### Directions for this task
Reproduce each line below with no alterations.

### Collected data
-- ==== Sys2Proof/Machine/Ops.lean ====
section
/-!
DEFINITION. The named operations on registers, sparse memories and lists that every meaning is written with.
-/

namespace Sys2Proof.Machine

/-! Sparse memories: a list of address and value pairs, addresses strictly rising, holding no default value. -/

/-- The value at an address: the listed one, or what an unlisted address reads as. -/
def sparseGet {α : Type} (dflt : α) : List (Nat × α) → Nat → α
  | [], _ => dflt
  | (k, v) :: rest, a => if a = k then v else sparseGet dflt rest a

/-- The list with an address's entry removed. -/
def sparseErase {α : Type} (m : List (Nat × α)) (a : Nat) : List (Nat × α) := m.filter fun p => p.1 != a

/-- The list with an address's entry put in its place. -/
def sparseInsert {α : Type} : List (Nat × α) → Nat → α → List (Nat × α)
  | [], a, x => [(a, x)]
  | (k, v) :: rest, a, x =>
    if a = k then (a, x) :: rest else if a < k then (a, x) :: (k, v) :: rest else (k, v) :: sparseInsert rest a x

/-- A write: an entry equal to the default is removed, so that equal memories are equal lists. -/
def sparseSet {α : Type} [DecidableEq α] (dflt : α) (m : List (Nat × α)) (a : Nat) (x : α) : List (Nat × α) :=
  if x = dflt then sparseErase m a else sparseInsert m a x

/-- The canonical form: addresses strictly rising from `lo`, and no entry equal to what its address reads as unlisted. -/
def sparseWf {α : Type} [DecidableEq α] (dflt : Nat → α) : Nat → List (Nat × α) → Bool
  | _, [] => true
  | lo, (k, v) :: rest => decide (lo ≤ k) && !(decide (v = dflt k)) && sparseWf dflt (k + 1) rest

/-! The register file. -/

/-- Whether a register-map row holds the register at a key. -/
def rowHolds (r : RegRow) (a : Nat) : Bool :=
  if a < r.base then false
  else if r.n2 = 1 then
    (if r.n1 = 1 then a == r.base else (a - r.base) % r.s1 == 0 && decide ((a - r.base) / r.s1 < r.n1))
  else
    let d := a - r.base
    let i := if r.n1 = 1 then 0 else d / r.s1
    let e := d - i * (if r.n1 = 1 then 0 else r.s1)
    decide (i < r.n1) && e % r.s2 == 0 && decide (e / r.s2 < r.n2)

/-- The row of the register map that holds the register at a key, if any (R423: most keys hold none). -/
def rowOf (a : Nat) : Option RegRow := (blockRows a).find? (rowHolds · a)

/-- The reset word of the register at a key (R422). -/
def resetOf (a : Nat) : Word := match rowOf a with
  | some r => BitVec.ofNat 32 r.reset
  | none => 0

/-- The value of a register: of a landed field its shadow, of any other field its current value. -/
def State.reg (s : State) (a : Nat) : Word := sparseGet (resetOf a) s.regs a

/-- The register at a key set to a word. -/
def State.setReg (s : State) (a : Nat) (w : Word) : State :=
  { s with regs := sparseSet (resetOf a) s.regs a w }

/-- The landed value of a register's RWL fields: the active set (R9). -/
def State.actReg (s : State) (a : Nat) : Word := sparseGet (resetOf a) s.active a

/-- The active set of a register set to a word. -/
def State.setActReg (s : State) (a : Nat) (w : Word) : State :=
  { s with active := sparseSet (resetOf a) s.active a w }

/-- The mask of a field's bits in its register. -/
def fieldMask (f : Field) : Word := BitVec.ofNat 32 ((2 ^ (f.hi + 1 - f.lo) - 1) <<< f.lo)

/-- A field's value in a register word. -/
def fieldOf (f : Field) (w : Word) : Nat := bits w.toNat f.hi f.lo

/-- A register word with one field replaced by the low bits of a value. -/
def withField (f : Field) (w : Word) (v : Nat) : Word :=
  (w &&& ~~~ (fieldMask f)) ||| (BitVec.ofNat 32 ((v % 2 ^ (f.hi + 1 - f.lo)) <<< f.lo))

/-- A field's value (of an RWL field, its shadow). -/
def State.get (s : State) (f : Field) : Nat := fieldOf f (s.reg f.addr)

/-- A one-bit field as a truth value. -/
def State.on (s : State) (f : Field) : Bool := s.get f == 1

/-- A field set by the hardware. -/
def State.put (s : State) (f : Field) (v : Nat) : State := s.setReg f.addr (withField f (s.reg f.addr) v)

/-- Several fields set, in order. -/
def State.puts (s : State) (l : List (Field × Nat)) : State := l.foldl (fun t p => t.put p.1 p.2) s

/-- The landed value of an RWL field. -/
def State.act (s : State) (f : Field) : Nat := fieldOf f (s.actReg f.addr)

/-- The landed value of a one-bit RWL field, as a truth value. -/
def State.actOn (s : State) (f : Field) : Bool := s.act f == 1

/-- The landed value of an RWL field set. -/
def State.putAct (s : State) (f : Field) (v : Nat) : State :=
  s.setActReg f.addr (withField f (s.actReg f.addr) v)

/-- The largest value of a field. -/
def fieldMax (f : Field) : Nat := 2 ^ (f.hi + 1 - f.lo) - 1

/-- A count advanced by n, saturating at its field's largest value. -/
def State.count (s : State) (f : Field) (n : Nat) : State := s.put f (min (fieldMax f) (s.get f + n))

/-- Whether a register whose reset value is a dash has been written (R12). -/
def State.isWritten (s : State) (a : Nat) : Bool := s.written.contains a

/-- A key put into a rising list of keys. -/
def keyInsert : List Nat → Nat → List Nat
  | [], a => [a]
  | k :: rest, a => if a = k then k :: rest else if a < k then a :: k :: rest else k :: keyInsert rest a

/-- The written flag of a register set (R12). -/
def State.setWritten (s : State) (a : Nat) : State := { s with written := keyInsert s.written a }

/-- Whether the group of a register has landed since its first write (R12). -/
def State.hasLanded (s : State) (a : Nat) : Bool := s.landed.contains a

/-- A register's group noted as landed. -/
def State.setLanded (s : State) (a : Nat) : State := { s with landed := keyInsert s.landed a }

/-- The written flags of a register cleared (R12, R48). -/
def State.clearWritten (s : State) (a : Nat) : State := { s with written := s.written.filter (· != a) }

/-! Messages to the outside, newest first. -/

/-- A message put out. -/
def State.emit (s : State) (m : Out) : State := { s with out := m :: s.out }

/-- A free value taken: one that the spec does not give. -/
def State.free (s : State) : Nat := Config.freeValue s.freeCount

/-- The count of free values advanced. -/
def State.bumpFree (s : State) : State := { s with freeCount := s.freeCount + 1 }

/-- One element of a list replaced by a function of it. -/
def updAt {α : Type} (l : List α) (i : Nat) (f : α → α) : List α := l.modify i f

end Sys2Proof.Machine
end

### Answer section
-- ==== Sys2Proof/Machine/Ops.lean ====
section
/-!
DEFINITION. The named operations on registers, sparse memories and lists that every meaning is written with.
-/

namespace Sys2Proof.Machine

/-! Sparse memories: a list of address and value pairs, addresses strictly rising, holding no default value. -/

/-- The value at an address: the listed one, or what an unlisted address reads as. -/
def sparseGet {α : Type} (dflt : α) : List (Nat × α) → Nat → α
  | [], _ => dflt
  | (k, v) :: rest, a => if a = k then v else sparseGet dflt rest a

/-- The list with an address's entry removed. -/
def sparseErase {α : Type} (m : List (Nat × α)) (a : Nat) : List (Nat × α) := m.filter fun p => p.1 != a

/-- The list with an address's entry put in its place. -/
def sparseInsert {α : Type} : List (Nat × α) → Nat → α → List (Nat × α)
  | [], a, x => [(a, x)]
  | (k, v) :: rest, a, x =>
    if a = k then (a, x) :: rest else if a < k then (a, x) :: (k, v) :: rest else (k, v) :: sparseInsert rest a x

/-- A write: an entry equal to the default is removed, so that equal memories are equal lists. -/
def sparseSet {α : Type} [DecidableEq α] (dflt : α) (m : List (Nat × α)) (a : Nat) (x : α) : List (Nat × α) :=
  if x = dflt then sparseErase m a else sparseInsert m a x

/-- The canonical form: addresses strictly rising from `lo`, and no entry equal to what its address reads as unlisted. -/
def sparseWf {α : Type} [DecidableEq α] (dflt : Nat → α) : Nat → List (Nat × α) → Bool
  | _, [] => true
  | lo, (k, v) :: rest => decide (lo ≤ k) && !(decide (v = dflt k)) && sparseWf dflt (k + 1) rest

/-! The register file. -/

/-- Whether a register-map row holds the register at a key. -/
def rowHolds (r : RegRow) (a : Nat) : Bool :=
  if a < r.base then false
  else if r.n2 = 1 then
    (if r.n1 = 1 then a == r.base else (a - r.base) % r.s1 == 0 && decide ((a - r.base) / r.s1 < r.n1))
  else
    let d := a - r.base
    let i := if r.n1 = 1 then 0 else d / r.s1
    let e := d - i * (if r.n1 = 1 then 0 else r.s1)
    decide (i < r.n1) && e % r.s2 == 0 && decide (e / r.s2 < r.n2)

/-- The row of the register map that holds the register at a key, if any (R423: most keys hold none). -/
def rowOf (a : Nat) : Option RegRow := (blockRows a).find? (rowHolds · a)

/-- The reset word of the register at a key (R422). -/
def resetOf (a : Nat) : Word := match rowOf a with
  | some r => BitVec.ofNat 32 r.reset
  | none => 0

/-- The value of a register: of a landed field its shadow, of any other field its current value. -/
def State.reg (s : State) (a : Nat) : Word := sparseGet (resetOf a) s.regs a

/-- The register at a key set to a word. -/
def State.setReg (s : State) (a : Nat) (w : Word) : State :=
  { s with regs := sparseSet (resetOf a) s.regs a w }

/-- The landed value of a register's RWL fields: the active set (R9). -/
def State.actReg (s : State) (a : Nat) : Word := sparseGet (resetOf a) s.active a

/-- The active set of a register set to a word. -/
def State.setActReg (s : State) (a : Nat) (w : Word) : State :=
  { s with active := sparseSet (resetOf a) s.active a w }

/-- The mask of a field's bits in its register. -/
def fieldMask (f : Field) : Word := BitVec.ofNat 32 ((2 ^ (f.hi + 1 - f.lo) - 1) <<< f.lo)

/-- A field's value in a register word. -/
def fieldOf (f : Field) (w : Word) : Nat := bits w.toNat f.hi f.lo

/-- A register word with one field replaced by the low bits of a value. -/
def withField (f : Field) (w : Word) (v : Nat) : Word :=
  (w &&& ~~~ (fieldMask f)) ||| (BitVec.ofNat 32 ((v % 2 ^ (f.hi + 1 - f.lo)) <<< f.lo))

/-- A field's value (of an RWL field, its shadow). -/
def State.get (s : State) (f : Field) : Nat := fieldOf f (s.reg f.addr)

/-- A one-bit field as a truth value. -/
def State.on (s : State) (f : Field) : Bool := s.get f == 1

/-- A field set by the hardware. -/
def State.put (s : State) (f : Field) (v : Nat) : State := s.setReg f.addr (withField f (s.reg f.addr) v)

/-- Several fields set, in order. -/
def State.puts (s : State) (l : List (Field × Nat)) : State := l.foldl (fun t p => t.put p.1 p.2) s

/-- The landed value of an RWL field. -/
def State.act (s : State) (f : Field) : Nat := fieldOf f (s.actReg f.addr)

/-- The landed value of a one-bit RWL field, as a truth value. -/
def State.actOn (s : State) (f : Field) : Bool := s.act f == 1

/-- The landed value of an RWL field set. -/
def State.putAct (s : State) (f : Field) (v : Nat) : State :=
  s.setActReg f.addr (withField f (s.actReg f.addr) v)

/-- The largest value of a field. -/
def fieldMax (f : Field) : Nat := 2 ^ (f.hi + 1 - f.lo) - 1

/-- A count advanced by n, saturating at its field's largest value. -/
def State.count (s : State) (f : Field) (n : Nat) : State := s.put f (min (fieldMax f) (s.get f + n))

/-- Whether a register whose reset value is a dash has been written (R12). -/
def State.isWritten (s : State) (a : Nat) : Bool := s.written.contains a

/-- A key put into a rising list of keys. -/
def keyInsert : List Nat → Nat → List Nat
  | [], a => [a]
  | k :: rest, a => if a = k then k :: rest else if a < k then a :: k :: rest else k :: keyInsert rest a

/-- The written flag of a register set (R12). -/
def State.setWritten (s : State) (a : Nat) : State := { s with written := keyInsert s.written a }

/-- Whether the group of a register has landed since its first write (R12). -/
def State.hasLanded (s : State) (a : Nat) : Bool := s.landed.contains a

/-- A register's group noted as landed. -/
def State.setLanded (s : State) (a : Nat) : State := { s with landed := keyInsert s.landed a }

/-- The written flags of a register cleared (R12, R48). -/
def State.clearWritten (s : State) (a : Nat) : State := { s with written := s.written.filter (· != a) }

/-! Messages to the outside, newest first. -/

/-- A message put out. -/
def State.emit (s : State) (m : Out) : State := { s with out := m :: s.out }

/-- A free value taken: one that the spec does not give. -/
def State.free (s : State) : Nat := Config.freeValue s.freeCount

/-- The count of free values advanced. -/
def State.bumpFree (s : State) : State := { s with freeCount := s.freeCount + 1 }

/-- One element of a list replaced by a function of it. -/
def updAt {α : Type} (l : List α) (i : Nat) (f : α → α) : List α := l.modify i f

end Sys2Proof.Machine
end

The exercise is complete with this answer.